#### DESCRIPTION OF THE TASK
Filter the material below down to the lines with the word "faultRec" and give those lines.

[[ SOURCE MATERIAL open ]]

theorem State.grantLock_keeps {s : State} {n : Nat} {holder : Nat} {cmd : Option CmdRef} (hk : s.Has K) : (State.grantLock s n holder cmd).Has K := by
  unfold State.grantLock
  repeat' first
      | with_reducible assumption | with_reducible apply State.completeOpt_keeps | with_reducible apply State.modLock_keeps
      | with_reducible refine State.Has.fold ?_ | simp only [↓State.has_mk] | intro _ | dsimp only

theorem State.grantNext_keeps {s : State} {n : Nat} (hk : s.Has K) : (State.grantNext s n).Has K := by
  unfold State.grantNext
  repeat' first
      | with_reducible assumption | with_reducible apply State.grantLock_keeps | with_reducible apply State.modLock_keeps
      | intro _ | split | dsimp only

theorem State.releaseLock_keeps {s : State} {n : Nat} {mark : Nat} (hk : s.Has K) : (State.releaseLock s n mark).Has K := by
  unfold State.releaseLock
  repeat' first
      | with_reducible assumption | with_reducible apply State.grantNext_keeps | with_reducible apply State.modLock_keeps
      | with_reducible refine State.Has.fold ?_ | simp only [↓State.has_mk] | intro _ | split

theorem State.loseHolder_keeps {s : State} {ring : Nat} (hk : s.Has K) : (State.loseHolder s ring).Has K := by
  unfold State.loseHolder
  repeat' first
      | with_reducible assumption | with_reducible apply State.releaseLock_keeps | with_reducible apply State.completeOpt_keeps
      | with_reducible apply State.complete_keeps | with_reducible apply State.forEach_keeps
      | with_reducible apply State.modMgmt_keeps | with_reducible apply State.modLock_keeps
      | with_reducible apply State.forEach_keeps | intro _ | split | dsimp only

theorem State.ringError_keeps {s : State} {fn : Nat} {q : Nat} {cause : Nat} (hk : s.Has K) : (State.ringError s fn q cause).Has K := by
  unfold State.ringError
  repeat' first
      | with_reducible assumption | with_reducible apply State.loseHolder_keeps | with_reducible apply State.postEvt_keeps
      | with_reducible apply State.ringToError_keeps | split | dsimp only

theorem State.tuFault_keeps {s : State} {t : Nat} {iova : Nat} {wr : Bool} (hk : s.Has K) : (State.tuFault s t iova wr).Has K := by
  unfold State.tuFault
  repeat' first
      | with_reducible assumption | with_reducible apply State.postEvt_keeps | with_reducible apply State.countTuFault_keeps

theorem State.translate_keeps {s : State} {t : Nat} {iova : Nat} {wr : Bool} {acc : HostAcc} (hk : s.Has K) : (State.translate s t iova wr acc).1.Has K := by
  unfold State.translate
  repeat' first
      | with_reducible assumption | with_reducible apply State.tuFault_keeps | with_reducible refine State.Has.fold ?_
      | simp only [↓State.has_mk] | intro _ | split | dsimp only

theorem State.translate_of {s : State} {t : Nat} {iova : Nat} {wr : Bool} {acc : HostAcc} {s₁ : State} {r₁ : Option Nat} (he : State.translate s t iova wr acc = (s₁, r₁)) (hk : s.Has K) : s₁.Has K := by
  have := State.translate_keeps hk (K := K) (s := s) (t := t) (iova := iova) (wr := wr) (acc := acc)
  rw [he] at this
  exact this

theorem State.refuse_keeps {s : State} {r : CmdRef} {st : Nat} {field : Nat} {check : Nat} (hk : s.Has K) : (State.refuse s r st field check).Has K := by
  unfold State.refuse
  repeat' first
      | with_reducible assumption | with_reducible apply State.complete_keeps

theorem State.consume_keeps {s : State} {fn : Nat} {q : Nat} (hk : s.Has K) : (State.consume s fn q).Has K := by
  unfold State.consume
  repeat' first
      | with_reducible assumption | with_reducible apply State.modRing_keeps | with_reducible refine State.Has.fold ?_
      | simp only [↓State.has_mk] | intro _

theorem State.startCmd_keeps {s : State} {opc : Nat} {pf : Bool} {c : RingCmd} {body : CmdRef → State → State} (h_body : ∀ r₀ s₀, s₀.Has K → (body r₀ s₀).Has K) (hk : s.Has K) : (State.startCmd s opc pf c body).Has K := by
  unfold State.startCmd
  repeat' first
      | with_reducible assumption | with_reducible apply h_body | with_reducible apply State.consume_keeps
      | with_reducible apply State.refuse_keeps | with_reducible apply State.translate_keeps
      | with_reducible refine State.translate_of (by with_reducible assumption) ?_ | with_reducible apply State.ringError_keeps
      | split | dsimp only

theorem State.writeRes_keeps {s : State} {c : RingCmd} {ref : CmdRef} {bytes : List Byte} {k : State → State} (h_k : ∀ s₀, s₀.Has K → (k s₀).Has K) (hk : s.Has K) : (State.writeRes s c ref bytes k).Has K := by
  unfold State.writeRes
  repeat' first
      | with_reducible assumption | with_reducible apply h_k | with_reducible apply State.refuse_keeps
      | with_reducible apply State.translate_keeps | with_reducible refine State.translate_of (by with_reducible assumption) ?_
      | with_reducible apply State.emit_keeps | split

theorem State.dataLost_keeps {s : State} {r : Rec} (hk : s.Has K) : (State.dataLost s r).Has K := by
  unfold State.dataLost
  repeat' first
      | with_reducible assumption | with_reducible apply State.postStatus_keeps

theorem State.addStaging_keeps {s : State} {d : Nat} {t : Nat} {n : Nat} (hk : s.Has K) : (State.addStaging s d t n).Has K := by
  unfold State.addStaging
  repeat' first
      | with_reducible assumption | with_reducible apply State.modDie_keeps | with_reducible refine State.Has.fold ?_
      | simp only [↓State.has_mk] | intro _

theorem State.subStaging_keeps {s : State} {d : Nat} {t : Nat} {n : Nat} (hk : s.Has K) : (State.subStaging s d t n).Has K := by
  unfold State.subStaging
  repeat' first
      | with_reducible assumption | with_reducible apply State.modDie_keeps | with_reducible refine State.Has.fold ?_
      | simp only [↓State.has_mk] | intro _

theorem State.stageRing_keeps {s : State} {q : Nat} {r : Rec} (hk : s.Has K) : (State.stageRing s q r).Has K := by
  unfold State.stageRing
  repeat' first
      | with_reducible assumption | with_reducible apply State.addStaging_keeps | with_reducible apply State.dataLost_keeps
      | with_reducible apply State.postStatus_keeps | with_reducible apply State.modRing_keeps | intro _ | split | dsimp only

theorem State.stageLane_keeps {s : State} {d : Nat} {r : Rec} (hk : s.Has K) : (State.stageLane s d r).Has K := by
  unfold State.stageLane
  repeat' first
      | with_reducible assumption | with_reducible apply State.addStaging_keeps | with_reducible apply State.dataLost_keeps
      | with_reducible apply State.modOutLane_keeps | with_reducible refine State.Has.fold ?_ | simp only [↓State.has_mk]
      | intro _ | split

theorem State.emitDie_keeps {s : State} {d : Nat} {dest : Nat} {r : Rec} (hk : s.Has K) : (State.emitDie s d dest r).1.Has K := by
  unfold State.emitDie
  repeat' first
      | with_reducible assumption | with_reducible apply State.stageLane_keeps | with_reducible apply State.stageRing_keeps
      | with_reducible apply State.dataLost_keeps | split | dsimp only

theorem State.emitDie_of {s : State} {d : Nat} {dest : Nat} {r : Rec} {s₁ : State} {r₁ : Bool} (he : State.emitDie s d dest r = (s₁, r₁)) (hk : s.Has K) : s₁.Has K := by
  have := State.emitDie_keeps hk (K := K) (s := s) (d := d) (dest := dest) (r := r)
  rw [he] at this
  exact this

theorem State.emitHub_keeps {s : State} {dest : Nat} {r : Rec} (hk : s.Has K) : (State.emitHub s dest r).Has K := by
  unfold State.emitHub
  repeat' first
      | with_reducible assumption | with_reducible apply State.stageRing_keeps

theorem State.faultRec_keeps {s : State} {r : FaultRec} (hk : s.Has K) : (State.faultRec s r).Has K := by
  unfold State.faultRec
  repeat' first
      | with_reducible assumption | with_reducible apply State.modRst_keeps | with_reducible refine State.Has.fold ?_
      | simp only [↓State.has_mk] | intro _

end Sys2Proof.Machine
end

[[ SOURCE MATERIAL closed ]]

#### RESPONSE FOR THIS EXERCISE
theorem State.faultRec_keeps {s : State} {r : FaultRec} (hk : s.Has K) : (State.faultRec s r).Has K := by
  unfold State.faultRec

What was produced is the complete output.